Russia´s lifetime president and dictator Vladimir Putin has according to the Moscow Times spoken about the great gap in his country between the super rich and the poor:
President Vladimir Putin said Tuesday that Russia's rich-poor divide is unacceptably wide and promised renewed efforts to decrease the gap in earnings.
"In our country, there remains an inexcusably large discrepancy in incomes," Putin told a meeting of the State Council, an advisory body to the president, Interfax reported.
"Unfortunately, 13 percent [of the population], or roughly 18 million people, still live below the poverty line," Putin said, without specifying the income level used to calculate the metric.
Maybe Putin could begin to close the income gap by selling part of his large watch collection - which includes such tresures as e.g. a Patek Philippe Perpetual Calendar, valued at $60,000. and an A. Lange & Söhne Tourbograph, valued at half a million dollars - and donating the money to his less successful compatriots?
Life without the Patek Philippes and the Tourbographs would not make a huge dent in the former second rate KGB spy´s comfortable "investment portfolio". Stanislav Belkovsky, a Russian analyst, has stated that the Russian businessman, politician and current president of Russia, could be worth around $70 billion. Putin is reported to have major shares in three oil and gas companies; Gunvor (oil trader), 75%, Urgutneftegas (oil supplier), 37% and Gazprom: 4.5%.

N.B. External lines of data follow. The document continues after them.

-- ==== Sys2Proof/Machine/Decoder.lean ====
section
/-! DEFINITION. DECODE, its beat and the root-is-leaf beat (44_decode). -/

namespace Sys2Proof.Machine

/-- DECODE, the start step (R191, R194). -/
def execDecode (s : State) : StepResult :=
  startStep s fun L =>
    let s1 := { s with decSymcount := 0 }
    match leafSym? s.arena 0 with
    | some sym =>
      if L.arg0.toNat > 0 then failWith .structural 0 (drainOrIdle L (ceil8 L.arg0.toNat)) s1
      else .next (setEngine (if L.arg1.toNat > 0 then .decLeaf L L.arg1.toNat sym else .idle) s1)
    | none => .next (setEngine (if L.arg0.toNat > 0 then .dec L L.arg0.toNat 0 0 0 else .idle) s1)

/-- Why the bit loop of R193 stops before the byte's last payload bit. -/
inductive ScanStop where
  /-- a bit that selects NIL (R195) -/
  | invalidCode
  /-- a descent from a Leaf (R121, log 9) -/
  | structural
  /-- a Free entry (R121, log 8) -/
  | freeEntry
deriving DecidableEq, Repr

/-- The bit loop of R193: symbols pushed so far, cursor, bit index, start of the code being walked, and the stop. -/
structure Scan where
  syms : List Byte
  cur : NodeIdx
  i : Nat
  start : Nat
  stop : Option ScanStop
deriving DecidableEq, Repr

/-- The bit loop of R193 over the payload bits given, from cursor `cur`, bit index `i`, code start `start`. -/
def scanBits (arena : Vector Node Config.nodeCap) : List Bool → NodeIdx → Nat → Nat → Scan
  | [], cur, i, start => { syms := [], cur := cur, i := i, start := start, stop := none }
  | x :: xs, cur, i, start =>
    match child arena cur x with
    | .nil => { syms := [], cur := cur, i := i, start := start, stop := some .invalidCode }
    | .structural => { syms := [], cur := cur, i := i, start := start, stop := some .structural }
    | .free => { syms := [], cur := cur, i := i, start := start, stop := some .freeEntry }
    | .node nxt =>
      match leafSym? arena nxt with
      | some sym =>
        let rest := scanBits arena xs 0 (i + 1) (i + 1)
        { rest with syms := sym :: rest.syms }
      | none => scanBits arena xs nxt (i + 1) start

/-- The payload bits of an input byte when `remBits` are still to take (R192, R193). -/
def payloadBits (b : Byte) (remBits : Nat) : List Bool := (byteBits b).take (min 8 remBits)

/-- The symbols a DECODE beat has recovered, pushed and counted (R193). -/
def pushSyms (syms : List Byte) (s : State) : State :=
  { outPushAll syms s with decSymcount := s.decSymcount + BitVec.ofNat 32 syms.length }

/-- The end of the DECODE beat's bit loop (R193, R195, R196). -/
def decFinish (L : Latched) (remBits : Nat) (scan : Scan) (s : State) : StepResult :=
  let left := remBits - min 8 remBits
  match scan.stop with
  | some .invalidCode => failWith .invalidCode (BitVec.ofNat 32 scan.i) (drainOrIdle L (ceil8 left)) s
  | some .structural => failWith .structural 0 (drainOrIdle L (ceil8 left)) s
  | some .freeEntry => .fault .freeNode
  | none =>
    if left = 0 then
      if scan.cur ≠ 0 then failWith .truncated (BitVec.ofNat 32 scan.start) .idle s
      else .next (setEngine .idle s)
    else .next (setEngine (.dec L left scan.i scan.cur scan.start) s)

/-- The DECODE beat (R193): enabled when a byte is there and the symbols it yields fit; else the engine waits. -/
def decBeat (L : Latched) (remBits i : Nat) (cur : NodeIdx) (start : Nat) (s : State) : StepResult :=
  match s.inQ with
  | [] => .next s
  | b :: rest =>
    let scan := scanBits s.arena (payloadBits b remBits) cur i start
    if scan.syms.length ≤ outFree s then
      decFinish L remBits scan (pushSyms scan.syms { s with inQ := rest })
    else .next s

/-- The beat of a root-is-leaf DECODE (R194). -/
def decLeafBeat (L : Latched) (rem : Nat) (sym : Byte) (s : State) : StepResult :=
  if 1 ≤ outFree s then
    .next (setEngine (if rem - 1 > 0 then .decLeaf L (rem - 1) sym else .idle) (pushSyms [sym] s))
  else .next s

end Sys2Proof.Machine
end

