-- ==== Sys2Proof/Machine/TreeBuild.lean ====
section
/-! DEFINITION. TREE_CLEAR and TREE_INSERT (41_tree_build). -/

namespace Sys2Proof.Machine

/-- TREE_CLEAR (R130): the empty tree, an empty leaf map, a stale table. -/
def execTreeClear (s : State) : StepResult :=
  startStep s fun _ =>
    .next { s with
      arena := emptyArena
      nodeCount := 1
      leafmap := Vector.replicate Config.nsym false
      cltValid := false
      engine := .idle }

/-- How the walk of R132 ends. -/
inductive InsertWalk where
  /-- a Leaf at depth k, with code bits left (R133) -/
  | leafAt (k : Nat)
  /-- the whole path exists and ends at `cur` (k = len) -/
  | ends (cur : NodeIdx)
  /-- the path ends at depth k below `cur`, with the code bits `rest` not yet in the tree -/
  | gap (cur : NodeIdx) (k : Nat) (rest : Code)
  /-- a Free entry (log 8) -/
  | freeEntry
deriving DecidableEq, Repr

/-- The walk of R132 from node `cur` at depth k along the bits left. -/
def insertWalk (arena : Vector Node Config.nodeCap) : Code → NodeIdx → Nat → InsertWalk
  | [], cur, _ => .ends cur
  | b :: bs, cur, k =>
    match child arena cur b with
    | .structural => .leafAt k
    | .nil => .gap cur k (b :: bs)
    | .node nxt => insertWalk arena bs nxt (k + 1)
    | .free => .freeEntry

/-- The arena index NODE_COUNT names. It is below 511 wherever a node is made, by R136's check. -/
def newIdx (n : Nat) : NodeIdx := Fin.ofNat Config.nodeCap n

/-- `node[p].left <- n` or `node[p].right <- n` (R137). -/
def linkChild (arena : Vector Node Config.nodeCap) (p : NodeIdx) (b : Bool) (n : NodeIdx) :
    Vector Node Config.nodeCap :=
  match arena.get p with
  | .internal l r => arena.set p.val (if b then .internal l (some n) else .internal (some n) r) p.isLt
  | .leaf _ => arena
  | .free => arena

/-- The new nodes of R137, below `p`, the first at index `n`: a placeholder for every bit but the last, whose node
is the leaf. -/
def growPath (arena : Vector Node Config.nodeCap) (sym : Byte) :
    Code → NodeIdx → Nat → Vector Node Config.nodeCap
  | [], _, _ => arena
  | b :: bs, p, n =>
    let made := arena.set (newIdx n).val (if bs.isEmpty then .leaf sym else .internal none none) (newIdx n).isLt
    growPath (linkChild made p b (newIdx n)) sym bs (newIdx n) (n + 1)

/-- The end of a successful TREE_INSERT (R137): the leaf map, the stale table, the engine. -/
def insertDone (sym : Byte) (arena : Vector Node Config.nodeCap) (nodeCount : Nat) (s : State) : StepResult :=
  .next { s with
    arena := arena
    nodeCount := nodeCount
    leafmap := s.leafmap.set (symIdx sym).val true (symIdx sym).isLt
    cltValid := false
    engine := .idle }

/-- TREE_INSERT once the walk has ended: the errors of R133 to R136 in the order of 60_exceptions R266, else the
commit of R137. -/
def insertAfterWalk (sym : Byte) (len : Nat) (s : State) : InsertWalk → StepResult
  | .leafAt k => failWith .formatPrefix (BitVec.ofNat 32 k) .idle s
  | .ends cur =>
    match s.arena.get cur with
    | .leaf _ => failWith .formatDupCode (BitVec.ofNat 32 len) .idle s
    | .internal none none => insertDone sym (s.arena.set cur.val (.leaf sym) cur.isLt) s.nodeCount s
    | .internal _ _ => failWith .formatPrefix (BitVec.ofNat 32 len) .idle s
    | .free => .fault .freeNode
  | .gap cur _ rest =>
    if s.nodeCount + rest.length > Config.nodeCap then
      failWith .capacity (BitVec.ofNat 32 rest.length) .idle s
    else
      insertDone sym (growPath s.arena sym rest cur s.nodeCount) (s.nodeCount + rest.length) s
  | .freeEntry => .fault .freeNode

/-- TREE_INSERT (R131 to R138): the duplicate-symbol check comes before the walk (R135). -/
def execTreeInsert (sym : Byte) (len : Nat) (s : State) : StepResult :=
  startStep s fun L =>
    if s.leafmap.get (symIdx sym) then failWith .formatDupSymbol (sym.setWidth 32) .idle s
    else insertAfterWalk sym len s (insertWalk s.arena (codeOperand L.code len) 0 0)

end Sys2Proof.Machine
end

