/-! ### Walk and lookup (42_walk_lookup) -/

/-- R151, and the spec's inference R152 for the order: WALK completes in every tree: each table entry becomes its symbol's code, clt_valid is 1, and with
EMIT = 1 and a leaf to list the engine holds the records of exactly the tree's leaves in ascending order of their codes;
nothing else changes. -/
def Obligations.WalkFillsTheTable : Prop :=
  ∀ (s : State) (L : Latched) (emit : Bool), TreeOk s → s.engine = .pending L →
    ∃ t leaves, exec (.walk emit) s = .next t ∧
      t = { s with clt := t.clt, cltValid := true, engine := t.engine } ∧
      (∀ sym c, t.clt.get (symIdx sym) = some c ↔ codeIs s.arena sym c) ∧
      (∀ r : Record, r ∈ leaves ↔ codeIs s.arena r.sym r.code) ∧
      leaves.Pairwise (fun a b => codeBefore a.code b.code = true) ∧
      t.engine = (if emit = true ∧ leaves ≠ [] then .walk L leaves else .idle)

/-- R153, R97: the WALK beat pushes one whole record, symbol, length and packed code, when out_q has room for it. Without
room the beat is not enabled; that its turn then passes with no effect is the model's choice (log 3). -/
def Obligations.WalkBeatResult : Prop :=
  ∀ (s : State) (L : Latched) (r : Record) (rest : List Record), s.engine = .walk L (r :: rest) →
    (2 + ceil8 r.code.length ≤ outFree s →
      engineStep s = .next { s with
        outQ := s.outQ ++ (r.sym :: BitVec.ofNat 8 r.code.length :: packBits r.code)
        engine := if rest = [] then .idle else .walk L rest }) ∧
    (outFree s < 2 + ceil8 r.code.length → engineStep s = .next s)

/-- R157, R158, R98: LOOKUP, OPCODE 0x04, raises NOT_READY with the command word while the table is stale; else a symbol
with a code gives FOUND, its length and its code in the layout of R95 with 0 past its end, and one without gives 0;
nothing else changes. -/
def Obligations.LookupResult : Prop :=
  (∀ (sym len : BitVec 8) (emit : Bool), decodeCmd (cmdWord 0x04 sym len emit) = .ok (.lookup sym)) ∧
  ∀ (s : State) (L : Latched) (sym : Byte), s.engine = .pending L →
    (s.cltValid = false →
      exec (.lookup sym) s = .next { raise .notReady L.word s with engine := .idle }) ∧
    (∀ c, s.cltValid = true → s.clt.get (symIdx sym) = some c → c.length ≤ Config.maxCodeLen →
      ∃ t, exec (.lookup sym) s = .next t ∧
        t = { s with result := 0x80000000 ||| BitVec.ofNat 32 c.length, codeBuf := t.codeBuf, engine := .idle } ∧
        ∀ k, k < 256 → codeBit t.codeBuf k = (if k < c.length then c.getD k false else false)) ∧
    (s.cltValid = true → s.clt.get (symIdx sym) = none →
      exec (.lookup sym) s = .next { s with result := 0, codeBuf := Vector.replicate 8 0, engine := .idle })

This afternoon there was one comment to the article in the Moscow Times, which pretty much says the truth about Putin:
I doubt Putin is serious about closing the wealth gap. The people getting rich in Russia would not be getting rich without his support. He has been ruling the country for 12 years or so, and many of the social and economic problems in Russia only keep getting worse. His most important accomplishment in Russia has been to slide the country back to dictatorship.